Stéphane Kandler, owner of Château Tourril, says: “The upside is the appellation system has helped to raise the level and create new quality standards. The downside is that adding more appellations is going to confuse the consumer, which is not a good thing while the [retail] offer becomes richer with wines from all over the world. My bet is that it is more the individual names – of winemakers, chateaux or growers – which will make for commercial success.”
Andrew Steel, owner of Connoisseur Estates, which distributes Château d’Anglès, says: “We recognise how important it is to differentiate the individual terroirs of the Languedoc – distances across the Languedoc are several hundred kilometres, so it is not all the same.
“However, the message must not become too complicated as it will only confuse consumers. We need clear and concise information for the public and the producers need to work together to promote the region.
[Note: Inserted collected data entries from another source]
@[simp] theorem State.settleInFlight_frame (s : State) (first : Line) :
    (s.settleInFlight first).pending = s.pending ∧ (s.settleInFlight first).fe = s.fe ∧
    (s.settleInFlight first).mem = s.mem ∧ (s.settleInFlight first).cap = s.cap ∧
    (s.settleInFlight first).tx = s.tx ∧ (s.settleInFlight first).pow = s.pow ∧
    (s.settleInFlight first).win = s.win ∧ (s.settleInFlight first).clock = s.clock := by
  simp [State.settleInFlight, State.eachLine]

@[simp] theorem State.parkLines_frame (s : State) (v : Byte) :
    (s.parkLines v).pending = s.pending ∧ (s.parkLines v).dec = s.dec ∧ (s.parkLines v).rep = s.rep ∧
    (s.parkLines v).entries = s.entries ∧ (s.parkLines v).mem = s.mem ∧ (s.parkLines v).rq = s.rq ∧
    (s.parkLines v).cap = s.cap ∧ (s.parkLines v).tx = s.tx ∧ (s.parkLines v).pow = s.pow ∧
    (s.parkLines v).win = s.win ∧ (s.parkLines v).irq = s.irq ∧ (s.parkLines v).clock = s.clock := by
  simp [State.parkLines]

@[simp] theorem State.quietReceivers_frame (s : State) (v : Byte) (o : EntryOrder) :
    (s.quietReceivers v o).pending = s.pending ∧ (s.quietReceivers v o).mem = s.mem ∧
    (s.quietReceivers v o).cap = s.cap ∧ (s.quietReceivers v o).tx = s.tx ∧ (s.quietReceivers v o).pow = s.pow ∧
    (s.quietReceivers v o).win = s.win ∧ (s.quietReceivers v o).clock = s.clock := by
  simp only [State.quietReceivers, State.eachLine]
  split <;> split <;> simp

@[simp] theorem State.goDormantIn_frame (s : State) (v : Byte) (o : EntryOrder) :
    (s.goDormantIn v o).pending = s.pending ∧ (s.goDormantIn v o).mem = s.mem ∧ (s.goDormantIn v o).tx = s.tx ∧
    (s.goDormantIn v o).win = s.win := by
  simp [State.goDormantIn, State.eachLine]

@[simp] theorem State.goDormant_frame (s : State) (v : Byte) :
    (s.goDormant v).pending = s.pending ∧ (s.goDormant v).mem = s.mem ∧ (s.goDormant v).tx = s.tx ∧
    (s.goDormant v).win = s.win := by
  simp [State.goDormant]

@[simp] theorem State.enterDormant_frame (s : State) :
    s.enterDormant.1.pending = s.pending ∧ s.enterDormant.1.mem = s.mem ∧ s.enterDormant.1.tx = s.tx ∧
    s.enterDormant.1.win = s.win := by
  unfold State.enterDormant
  split <;> (try split) <;> simp

@[simp] theorem State.leaveDormant_frame (s : State) (p : PowerState) :
    (s.leaveDormant p).pending = s.pending ∧ (s.leaveDormant p).dec = s.dec ∧ (s.leaveDormant p).rep = s.rep ∧
    (s.leaveDormant p).link = s.link ∧ (s.leaveDormant p).entries = s.entries ∧ (s.leaveDormant p).mem = s.mem ∧
    (s.leaveDormant p).rq = s.rq ∧ (s.leaveDormant p).cap = s.cap ∧ (s.leaveDormant p).tx = s.tx ∧
    (s.leaveDormant p).win = s.win ∧ (s.leaveDormant p).irq = s.irq := by
  simp [State.leaveDormant]

@[simp] theorem State.noteWake_frame (s : State) (w : WakeSource) :
    (s.noteWake w).pending = s.pending ∧ (s.noteWake w).fe = s.fe ∧ (s.noteWake w).dec = s.dec ∧
    (s.noteWake w).rep = s.rep ∧ (s.noteWake w).link = s.link ∧ (s.noteWake w).entries = s.entries ∧
    (s.noteWake w).mem = s.mem ∧ (s.noteWake w).rq = s.rq ∧ (s.noteWake w).cap = s.cap ∧ (s.noteWake w).tx = s.tx ∧
    (s.noteWake w).win = s.win ∧ (s.noteWake w).irq = s.irq ∧ (s.noteWake w).clock = s.clock := by
  unfold State.noteWake
  split <;> simp

@[simp] theorem State.wakeUp_frame (s : State) :
    s.wakeUp.pending = s.pending ∧ s.wakeUp.dec = s.dec ∧ s.wakeUp.rep = s.rep ∧ s.wakeUp.link = s.link ∧
    s.wakeUp.entries = s.entries ∧ s.wakeUp.mem = s.mem ∧ s.wakeUp.rq = s.rq ∧ s.wakeUp.cap = s.cap ∧
    s.wakeUp.tx = s.tx ∧ s.wakeUp.win = s.win ∧ s.wakeUp.irq = s.irq := by
  unfold State.wakeUp
  split <;> simp

@[simp] theorem State.commandWakeUp_frame (s : State) :
    s.commandWakeUp.pending = s.pending ∧ s.commandWakeUp.dec = s.dec ∧ s.commandWakeUp.rep = s.rep ∧
    s.commandWakeUp.link = s.link ∧ s.commandWakeUp.entries = s.entries ∧ s.commandWakeUp.mem = s.mem ∧
    s.commandWakeUp.rq = s.rq ∧ s.commandWakeUp.cap = s.cap ∧ s.commandWakeUp.tx = s.tx ∧
    s.commandWakeUp.irq = s.irq := by
  unfold State.commandWakeUp State.windowWrite
  split <;> simp

@[simp] theorem State.clearWake_frame (s : State) :
    s.clearWake.1.pending = s.pending ∧ s.clearWake.1.fe = s.fe ∧ s.clearWake.1.dec = s.dec ∧
    s.clearWake.1.rep = s.rep ∧ s.clearWake.1.link = s.link ∧ s.clearWake.1.entries = s.entries ∧
    s.clearWake.1.mem = s.mem ∧ s.clearWake.1.rq = s.rq ∧ s.clearWake.1.cap = s.cap ∧ s.clearWake.1.tx = s.tx ∧
    s.clearWake.1.win = s.win ∧ s.clearWake.1.irq = s.irq ∧ s.clearWake.1.clock = s.clock := by
  simp [State.clearWake]

@[simp] theorem State.wakeByEdge_frame (s : State) (l : Line) :
    (s.wakeByEdge l).pending = s.pending ∧ (s.wakeByEdge l).dec = s.dec ∧ (s.wakeByEdge l).rep = s.rep ∧
    (s.wakeByEdge l).link = s.link ∧ (s.wakeByEdge l).entries = s.entries ∧ (s.wakeByEdge l).mem = s.mem ∧
    (s.wakeByEdge l).rq = s.rq ∧ (s.wakeByEdge l).cap = s.cap ∧ (s.wakeByEdge l).tx = s.tx ∧
    (s.wakeByEdge l).win = s.win := by
  simp [State.wakeByEdge]

@[simp] theorem State.wakeByMatch_frame (s : State) (n : Fin 4) :
    (s.wakeByMatch n).pending = s.pending ∧ (s.wakeByMatch n).fe = s.fe ∧ (s.wakeByMatch n).dec = s.dec ∧
    (s.wakeByMatch n).rep = s.rep ∧ (s.wakeByMatch n).link = s.link ∧ (s.wakeByMatch n).entries = s.entries ∧
    (s.wakeByMatch n).mem = s.mem ∧ (s.wakeByMatch n).rq = s.rq ∧ (s.wakeByMatch n).cap = s.cap ∧
    (s.wakeByMatch n).tx = s.tx ∧ (s.wakeByMatch n).win = s.win ∧ (s.wakeByMatch n).clock = s.clock := by
  simp [State.wakeByMatch]

@[simp] theorem State.takeOffer_frame (s : State) (l : Line) (o : Offer) :
    (s.takeOffer l o).pending = s.pending ∧ (s.takeOffer l o).fe = s.fe ∧ (s.takeOffer l o).dec = s.dec ∧
    (s.takeOffer l o).rep = s.rep ∧ (s.takeOffer l o).link = s.link ∧ (s.takeOffer l o).entries = s.entries ∧
    (s.takeOffer l o).mem = s.mem ∧ (s.takeOffer l o).rq = s.rq ∧ (s.takeOffer l o).cap = s.cap ∧
    (s.takeOffer l o).tx = s.tx ∧ (s.takeOffer l o).win = s.win ∧ (s.takeOffer l o).clock = s.clock := by
  unfold State.takeOffer
  split <;> (try split) <;> simp

@[simp] theorem State.advancePointer_frame (s : State) :
    s.advancePointer.pending = s.pending ∧ s.advancePointer.fe = s.fe ∧ s.advancePointer.dec = s.dec ∧
    s.advancePointer.rep = s.rep ∧ s.advancePointer.link = s.link ∧ s.advancePointer.entries = s.entries ∧
    s.advancePointer.mem = s.mem ∧ s.advancePointer.rq = s.rq ∧ s.advancePointer.cap = s.cap ∧
    s.advancePointer.tx = s.tx ∧ s.advancePointer.pow = s.pow ∧ s.advancePointer.irq = s.irq ∧
    s.advancePointer.clock = s.clock := by
  simp [State.advancePointer]

@[simp] theorem State.offerTableByte_frame (s : State) (a : Nat) (v : Byte) :
    (s.offerTableByte a v).pending = s.pending ∧ (s.offerTableByte a v).fe = s.fe ∧
    (s.offerTableByte a v).dec = s.dec ∧ (s.offerTableByte a v).rep = s.rep ∧ (s.offerTableByte a v).link = s.link ∧
    (s.offerTableByte a v).entries = s.entries ∧ (s.offerTableByte a v).rq = s.rq ∧
    (s.offerTableByte a v).cap = s.cap ∧ (s.offerTableByte a v).tx = s.tx ∧ (s.offerTableByte a v).pow = s.pow ∧
    (s.offerTableByte a v).win = s.win ∧ (s.offerTableByte a v).clock = s.clock := by
  unfold State.offerTableByte
  split <;> (try split) <;> simp

@[simp] theorem State.writeTableData_frame (s : State) (v : Byte) :
    (s.writeTableData v).pending = s.pending ∧ (s.writeTableData v).fe = s.fe ∧ (s.writeTableData v).dec = s.dec ∧
    (s.writeTableData v).rep = s.rep ∧ (s.writeTableData v).link = s.link ∧
    (s.writeTableData v).entries = s.entries ∧ (s.writeTableData v).rq = s.rq ∧ (s.writeTableData v).cap = s.cap ∧
    (s.writeTableData v).tx = s.tx ∧ (s.writeTableData v).pow = s.pow ∧ (s.writeTableData v).clock = s.clock := by
  unfold State.writeTableData State.windowWrite
  split <;> simp

@[simp] theorem State.writeIrqCause_frame (v : Byte) (s : State) :
    (State.writeIrqCause v s).pending = s.pending ∧ (State.writeIrqCause v s).fe = s.fe ∧
    (State.writeIrqCause v s).dec = s.dec ∧ (State.writeIrqCause v s).rep = s.rep ∧
    (State.writeIrqCause v s).link = s.link ∧ (State.writeIrqCause v s).entries = s.entries ∧
    (State.writeIrqCause v s).mem = s.mem ∧ (State.writeIrqCause v s).rq = s.rq ∧
    (State.writeIrqCause v s).cap = s.cap ∧ (State.writeIrqCause v s).tx = s.tx ∧
    (State.writeIrqCause v s).pow = s.pow ∧ (State.writeIrqCause v s).win = s.win ∧
    (State.writeIrqCause v s).clock = s.clock := by
  simp [State.writeIrqCause]

@[simp] theorem State.writeIrqEnable_frame (v : Byte) (s : State) :
    (State.writeIrqEnable v s).pending = s.pending ∧ (State.writeIrqEnable v s).fe = s.fe ∧
    (State.writeIrqEnable v s).dec = s.dec ∧ (State.writeIrqEnable v s).rep = s.rep ∧
    (State.writeIrqEnable v s).link = s.link ∧ (State.writeIrqEnable v s).entries = s.entries ∧
    (State.writeIrqEnable v s).mem = s.mem ∧ (State.writeIrqEnable v s).rq = s.rq ∧
    (State.writeIrqEnable v s).cap = s.cap ∧ (State.writeIrqEnable v s).tx = s.tx ∧
    (State.writeIrqEnable v s).pow = s.pow ∧ (State.writeIrqEnable v s).win = s.win ∧
    (State.writeIrqEnable v s).clock = s.clock := by
  simp [State.writeIrqEnable]

@[simp] theorem State.writeWatermark_frame (v : Byte) (s : State) :
    (State.writeWatermark v s).pending = s.pending ∧ (State.writeWatermark v s).fe = s.fe ∧
    (State.writeWatermark v s).dec = s.dec ∧ (State.writeWatermark v s).rep = s.rep ∧
    (State.writeWatermark v s).link = s.link ∧ (State.writeWatermark v s).entries = s.entries ∧
    (State.writeWatermark v s).mem = s.mem ∧ (State.writeWatermark v s).cap = s.cap ∧
    (State.writeWatermark v s).tx = s.tx ∧ (State.writeWatermark v s).pow = s.pow ∧
    (State.writeWatermark v s).win = s.win ∧ (State.writeWatermark v s).irq = s.irq ∧
    (State.writeWatermark v s).clock = s.clock := by
  simp [State.writeWatermark]

@[simp] theorem State.writePointerLo_frame (v : Byte) (s : State) :
    (State.writePointerLo v s).pending = s.pending ∧ (State.writePointerLo v s).fe = s.fe ∧
    (State.writePointerLo v s).dec = s.dec ∧ (State.writePointerLo v s).rep = s.rep ∧
    (State.writePointerLo v s).link = s.link ∧ (State.writePointerLo v s).entries = s.entries ∧
    (State.writePointerLo v s).mem = s.mem ∧ (State.writePointerLo v s).rq = s.rq ∧
    (State.writePointerLo v s).cap = s.cap ∧ (State.writePointerLo v s).tx = s.tx ∧
    (State.writePointerLo v s).pow = s.pow ∧ (State.writePointerLo v s).irq = s.irq ∧
    (State.writePointerLo v s).clock = s.clock := by
  simp [State.writePointerLo]

@[simp] theorem State.writePointerHi_frame (v : Byte) (s : State) :
    (State.writePointerHi v s).pending = s.pending ∧ (State.writePointerHi v s).fe = s.fe ∧
    (State.writePointerHi v s).dec = s.dec ∧ (State.writePointerHi v s).rep = s.rep ∧
    (State.writePointerHi v s).link = s.link ∧ (State.writePointerHi v s).entries = s.entries ∧
    (State.writePointerHi v s).mem = s.mem ∧ (State.writePointerHi v s).rq = s.rq ∧
    (State.writePointerHi v s).cap = s.cap ∧ (State.writePointerHi v s).tx = s.tx ∧
    (State.writePointerHi v s).pow = s.pow ∧ (State.writePointerHi v s).irq = s.irq ∧
    (State.writePointerHi v s).clock = s.clock := by
  simp [State.writePointerHi]

@[simp] theorem State.writeGuard_frame (v : Byte) (s : State) :
    (State.writeGuard v s).pending = s.pending ∧ (State.writeGuard v s).fe = s.fe ∧
    (State.writeGuard v s).dec = s.dec ∧ (State.writeGuard v s).rep = s.rep ∧ (State.writeGuard v s).link = s.link ∧
    (State.writeGuard v s).entries = s.entries ∧ (State.writeGuard v s).mem = s.mem ∧
    (State.writeGuard v s).rq = s.rq ∧ (State.writeGuard v s).cap = s.cap ∧ (State.writeGuard v s).pow = s.pow ∧
    (State.writeGuard v s).win = s.win ∧ (State.writeGuard v s).irq = s.irq ∧
    (State.writeGuard v s).clock = s.clock := by
  simp [State.writeGuard]

end Sys2Proof.Machine
end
“The Rhône is a great example of this. It has succeeded in having a very strong generic message for the whole region, while highlighting the different terroirs within that. The various regions of the Languedoc have a huge opportunity to fly the flag by working together as a family of wines, and vested interests should not stand in the way.”
Mark Walford, owner of Le Soula, says more growers are making wines under the overarching Vin de France appellation. “Buyers place more confidence in the name of a trusted producer than in an appellation.”
And for Eric Monin, chief winemaker for Boutinot’s Domaine de l’Olibet, IGP d’Oc still holds the most potential, “if we can have a good crop”. He adds: “The current lack of grapes is still a problem in this regard.”